§ Data shown:
/-- Value that an atomic stores (R274). -/
def atomNew (t : Ty) (op : AtomOp) (old b : Nat) : Nat :=
  let f := t.fmt?.getD fp32
  let isF := t.fmt?.isSome
  match op with
  | .add => if isF then faddF f .rne (f.read old) (f.read b) else (old + b) % 2 ^ t.ebits
  | .min => if isF then fminmaxF f false old b else if elemVal t old 0 ≤ elemVal t b 0 then old else b
  | .max => if isF then fminmaxF f true old b else if elemVal t old 0 ≥ elemVal t b 0 then old else b
  | .and => old &&& b
  | .or => old ||| b
  | .xor => old ^^^ b
  | .exch => b
  | .inc => if old ≥ b then 0 else old + 1
  | .dec => if old = 0 || old > b then b else old - 1

/-- Words that accesses have flushed, each a change that is checked against the watch ranges for the lanes that name it (R281, R320). -/
def State.watchFlushed (s : State) (m : Msg) (acts : List Act) (ws : List (Nat × BitVec 32)) : State :=
  ws.foldl (fun s q => s.watchActs m ((acts.filter fun x => q.1 < x.key + x.size && x.key < q.1 + 4).map fun x => ⟨x.lane, q.1, 4, 0, 0⟩) true q.2) s

/-- One lane of an atomic, one change (R275, R276): a slot of its word is flushed first. Its old value. -/
def State.atomAct (s : State) (m : Msg) (i : Instr) (x : Act) : Nat × State :=
  let words := (List.range (max 1 (x.size / 4))).map fun j => (x.key / 4 + j) * 4
  let f := s.flushWords m.point m.leaf.hold ((s.slotWords m.line).filter words.contains) m.team
  let s := f.2.watchFlushed m [x] f.1
  let old := s.memNat x.key x.size
  let new := match i with
    | .atom _ t op .. => atomNew t op old x.b.toNat
    | _ => if old = x.b.toNat then x.c.toNat else old
  let r := s.applyRaw m.point m.leaf.hold m.line ({ x with b := BitVec.ofNat 64 new, c := 0 } : Act).cells m.team
  (old, r.2.watchActs m [x] true r.1)

def State.atomActs (s : State) (m : Msg) (i : Instr) : List Act → List Act × State
  | [] => ([], s)
  | x :: l =>
    let (old, s) := s.atomAct m i x
    let (r, s) := s.atomActs m i l
    ({ x with b := BitVec.ofNat 64 old, c := 0 } :: r, s)

/-- A message answered: a posted write that the host has taken is gone. -/
def State.answer (s : State) (id : Nat) (f : Msg → Msg) : State :=
  match s.msg? id with
  | some m => if m.phase == .posted then s.dropMsg id else s.modMsg id fun m => { f m with phase := .back, accepted := false, tries := 0 }
  | none => s

/-- One word flushed for a message, its change checked against the watch ranges (R281, R320). -/
def State.flushFor (s : State) (m : Msg) (hold : Option Bool) (lane w : Nat) : State :=
  match s.flushWord (homeOf 0 w) hold w m.team with
  | (none, s) => s
  | (some tag, s) => s.watchActs { m with point := homeOf 0 w } [⟨lane, w, 4, 0, 0⟩] true tag

/-- One word of a page's flush (R281): the lowest of a line that is still to be flushed. -/
def State.changeFlush (s : State) (m : Msg) : State :=
  let (k, s) := s.drawIndex m.acts.length
  match m.acts[k]? with
  | none => s.answer m.id id
  | some x =>
    let ws := (s.slotWords (lineOf x.key)).filter fun w => w < x.key + x.size && x.key < w + 4
    let others := m.acts.filter fun y => y != x
    let s := ws.head?.elim s (s.flushFor m m.leaf.hold x.lane)
    let rest := match ws with
      | w :: _ :: _ => { x with key := w + 4, size := x.key + x.size - (w + 4) } :: others
      | _ => others
    if rest.isEmpty then s.answer m.id id else s.modMsg m.id fun m => { m with acts := rest }

/-- Words of a slice that have a slot or a record and that a world may reach (R281). -/
def State.flushable (s : State) (d k : Nat) (secure : Bool) : List Nat :=
  (dedup ((s.slotsOf d k).map Scatter.word ++ (s.spills d k).map fun i => (s.spillAt d k i).word)).filter fun w => secure || !s.inRegion w

/-- One word of a slice's share of `GSFLUSH.all`, under the CMP of the last access to its line; the message is answered when nothing is left. -/
def State.changeFlushAll (s : State) (m : Msg) : State :=
  match m.point with
  | .slice d k =>
    let ws := s.flushable d k m.secure
    let (j, s) := s.drawIndex ws.length
    (match ws[j]? with
      | none => s.answer m.id id
      | some w => s.flushFor m (some (s.lineState (lineOf w)).cmp) ((m.acts.headD ⟨0, 0, 0, 0, 0⟩).lane) w)
  | _ => s

/-- A line written back to its device, and with `gone` removed from both tiers and every copy, unless it is pinned (R273). -/
def State.writeBack (s : State) (p : Point) (line : Nat) (gone : Bool) : State :=
  let pinned := s.pins.any fun q => q.line == line
  let home := match p with
    | .slice _ _ => (s.heldAt p).find? fun (h : Held) => h.line == line && h.written
    | _ => none
  let s := match home with
    | some h => if keyLpddr (lineBase line) then s else s.touchM line true true h.team
    | none => s
  let clean (s : State) (q : Point) : State :=
    if (s.heldAt q).isEmpty then s
    else s.setHeld q (if gone && !pinned then (s.heldAt q).filter fun h => h.line != line
      else mapIf (fun h => h.line == line) (fun h => { h with written := false }) (s.heldAt q))
  let s := if gone && !pinned then s.dropCopies p line else s
  clean (clean s p) (awayOf line)

/-- A write of the tape engine at its ordering point (R292, R374): a Change that no lane waits for. It waits while no PCIe link is up, and one to a peer whose
links are down ends with an engine error (R404, R406). -/
def State.changeSpill (s : State) (m : Msg) : State :=
  let l := (m.acts.headD ⟨0, 0, 0, 0, 0⟩).lane
  let who := s.whoNow m.crew m.sid l (m.who.onLane l)
  if s.reachable m.point then
    let src : WatchSrc := { src := 3, chan := 0, tmpl := 0, retired := s.retired m.crew m.sid }
    let r := s.apply m.point m.leaf.hold m.line (m.acts.map Act.cells).flatten m.team
    let s := r.1.foldl (fun s q => (s.watch m.point [(q.1, 4)] true who src q.2).2) r.2.2
    ((s.watch m.point (m.acts.map fun x => (x.key, x.size)) true who src r.2.1).2).dropMsg m.id
  else match m.point with
    | .peer _ => (s.event 10 m.core.die who { aux := 7, access := 3, pc := who.pc }).dropMsg m.id
    | _ => s

/-- CHANGE of a message (R285, R286). -/
def State.changeMsg (s : State) (id : Nat) : State :=
  match s.msg? id with
  | none => s
  | some m =>
    if !m.moving then s
    else match m.kind with
      | .store =>
        match m.point with
        | .pad crew r =>
          if s.padBlocked m then s
          else
            let s := m.acts.foldl (fun s x =>
              (s.modTeam crew r fun tm => tm.setPad x.key (leBytes x.size (x.b.toNat + x.c.toNat * 2 ^ 64))).padWritten crew r x.key x.size) s
            ((s.sampleLast m m.acts).dropMsg id).complete m.crew m.sid m.entry (lanesFrom (m.acts.map Act.lane))
        | .aperture _ =>
          let s := m.acts.foldl (fun s x =>
            let off := x.key % 2 ^ 48
            if off < 0x400000 then s.writeCounter m.secure (off / 0x100000) (off % 0x100000) x.b else s) s
          let (tag, s) := s.stamp m.point m.line
          s.answer id fun m => { m with tag := tag }
        | p =>
          if !s.reachable p then s
          else
            let r := s.apply p m.leaf.hold m.line (m.acts.map Act.cells).flatten m.team
            let s := ((r.2.2.watchFlushed m m.acts r.1).sampleSectors m).watchActs m m.acts true r.2.1
            s.answer id fun m => { m with tag := r.2.1 }
      | .atom | .acas =>
        if !s.reachable m.point || s.pcieBlocked m then s
        else if s.lost.contains m.line then s.answer id fun m => { m with bad := true }
        else
          let (acts, s) := (s.sampleSectors m).atomActs m (wordOf m.word) m.acts
          s.answer id fun m => { m with acts := acts, tag := (s.lineState m.line).tag }
      | .flush => s.changeFlush m
      | .flushAll => s.changeFlushAll m
      | .spill => s.changeSpill m
      | .evict => (s.writeBack m.point m.line true).answer id fun m => m
      | .clean => (s.writeBack m.point m.line false).answer id fun m => m
      | _ => s

/-- ACCEPT (R278, R280, R286): the first lane's contribution that has a slot, or room for one, is taken; the acknowledgement goes back when every lane's has been. -/
def execAccept (id spill : Nat) (s : State) : Host.Outcome State Fault Refusal :=
  .next (match s.msg? id with
    | none => s
    | some m =>
      if !m.moving || m.kind != .gsadd then s
      else
        let open_ := m.acts.filter fun x => x.size ≠ 0
        match open_.findSome? fun x => (s.contribute x.key x.b.toNat spill).map fun t => (x, t) with
        | none => if open_.isEmpty then s.answer id fun m => m else s
        | some (x, s) =>
          let s := if m.acts.all fun y => y.size ≠ 0 then s.sampleSectors m else s
          let acts := m.acts.map fun y => if y == x then { y with size := 0 } else y
          let s := s.setLine m.line { s.lineState m.line with cmp := m.leaf.cmp }
          let s := s.modMsg id fun m => { m with acts := acts }
          if acts.all fun y => y.size = 0 then s.answer id fun m => m else s)

/-! ### Hit and Deliver -/

/-- A lane's result written when its access completes (R263, R265, R274, R272, R359). -/
def writeResult (cx : Ctx) (i : Instr) (m : Msg) (x : Act) (s : State) : State :=
  let v := x.b.toNat + x.c.toNat * 2 ^ 64
  match i with
  | .ld _ t md d .. => cx.putGroup t (MemSize md) d x.lane v s
  | .lds _ t z d .. => cx.putGroup t z d x.lane v s
  | .st _ _ _ tag d .. =>
    if tag then (match d with
      | .g n => cx.setGReg n.toNat (m.tag.setWidth 64) s
      | .v n => cx.setV32 n.toNat x.lane m.tag s
      | _ => s)
    else s
  | .atom _ t _ d .. | .acas _ t d .. => cx.write t d x.lane x.b s
  | .pin _ d .. => cx.write .n32 d x.lane x.b s
  | .sld _ t z _ d .. =>
    let z' : Size := match z with | .nat => .nat | .b8 => .b8 | .b16 => .b16
    cx.write t d x.lane (BitVec.ofNat 64 (loadShape t z' v)) s
  | _ => s

/-- Lanes of a message complete: results written, causes recorded where the response is uncorrectable, an acquire's Invalidate made (R257, R263, R289). -/
def State.finishMsg (s : State) (m : Msg) : State :=
  match s.crew? m.crew, s.strand? m.crew m.sid, s.entry? m.crew m.sid m.entry with
  | some c, some t, some e =>
    let i := wordOf e.word
    let cx := entryCtx s c t e
    let live := m.acts.filter fun x => e.undone.getLsbD x.lane
    if m.bad then
      let ls := live.map Act.lane
      (s.modEntry m.crew m.sid m.entry fun e => { e with sent := e.sent &&& ~~~(lanesFrom ls) }).logFault m.crew m.sid m.entry ls 9 (kindOf i) false
    else
      let s := live.foldl (fun s x => if (t.thread x.lane).exited then s else writeResult cx i m x s) s
      let s := s.sampleLast m live
      let s := match acqScope i with
        | some sc => if scopeInv sc && cx.core.core < 4 then s.invalidateL1 cx.core else s
        | none => s
      let s := match i with
        | .ld _ _ _ _ _ _ h => if h == 3 then s.dropLine cx.core m.line else s
        | _ => s
      -- a lane of a flush completes when its last message has been answered (R281)
      let more (l : Nat) : Bool := s.msgs.any fun o => o.id != m.id && o.entry == m.entry && o.acts.any fun x => x.lane == l
      s.complete m.crew m.sid m.entry (lanesFrom ((live.map Act.lane).filter fun l => !more l))
  | _, _, _ => s

/-- Lane accesses that the coalescer delivers, and the line that it expands (R253, R254, R396). -/
def State.coalesced (s : State) (m : Msg) (expand : Bool) : State :=
  if m.kind != .load || m.bad then s else (s.countCore m.core 1 m.acts.length).expand m.core (expand && m.leaf.cmp)

/-- HIT (R286): a plain load, or an acquire at `th` or `tm`, takes its bytes from the core's L1 view. An entry that meets an uncorrectable error goes, and
the lanes raise cause 9 (R257). -/
def execHit (id : Nat) (s : State) : Host.Outcome State Fault Refusal :=
  .next (match s.msg? id with
    | none => s
    | some m =>
      let need := m.acts.foldl (fun n x => n ||| sectorsOf x.key x.size) (0 : BitVec 4)
      let mayHit := match acqScope (wordOf m.word) with
        | some sc => !scopeInv sc
        | none => true
      if !m.moving || m.kind != .load || !mayHit || m.core.core ≥ 4 || s.resultsHeld m then s
      else match m.point with
        | .pad _ _ => s
        | _ => match s.l1Entry m.core m.line m.secure m.asid with
          | none => s
          | some e =>
            if e.sectors &&& need != need then s
            else
              let s := if e.spec &&& need = 0 then s else s.modSample m.crew m.sid m.entry fun y => { y with spec := true }
              let (err, s) := s.drawError
              let m' := { m with tag := e.tag, bad := err, acts := m.acts.map fun x => x.fill (e.bytes x.key x.size) }
              let s := if err then s.loseL1 m.core e else (s.hitL1 m.core e need).coalesced m' false
              (s.dropMsg id).finishMsg m')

§ Exercise description: The lines to copy are those in the listing that contain the word "have".

§ Task result:
/-- Words that accesses have flushed, each a change that is checked against the watch ranges for the lanes that name it (R281, R320). -/
/-- Words of a slice that have a slot or a record and that a world may reach (R281). -/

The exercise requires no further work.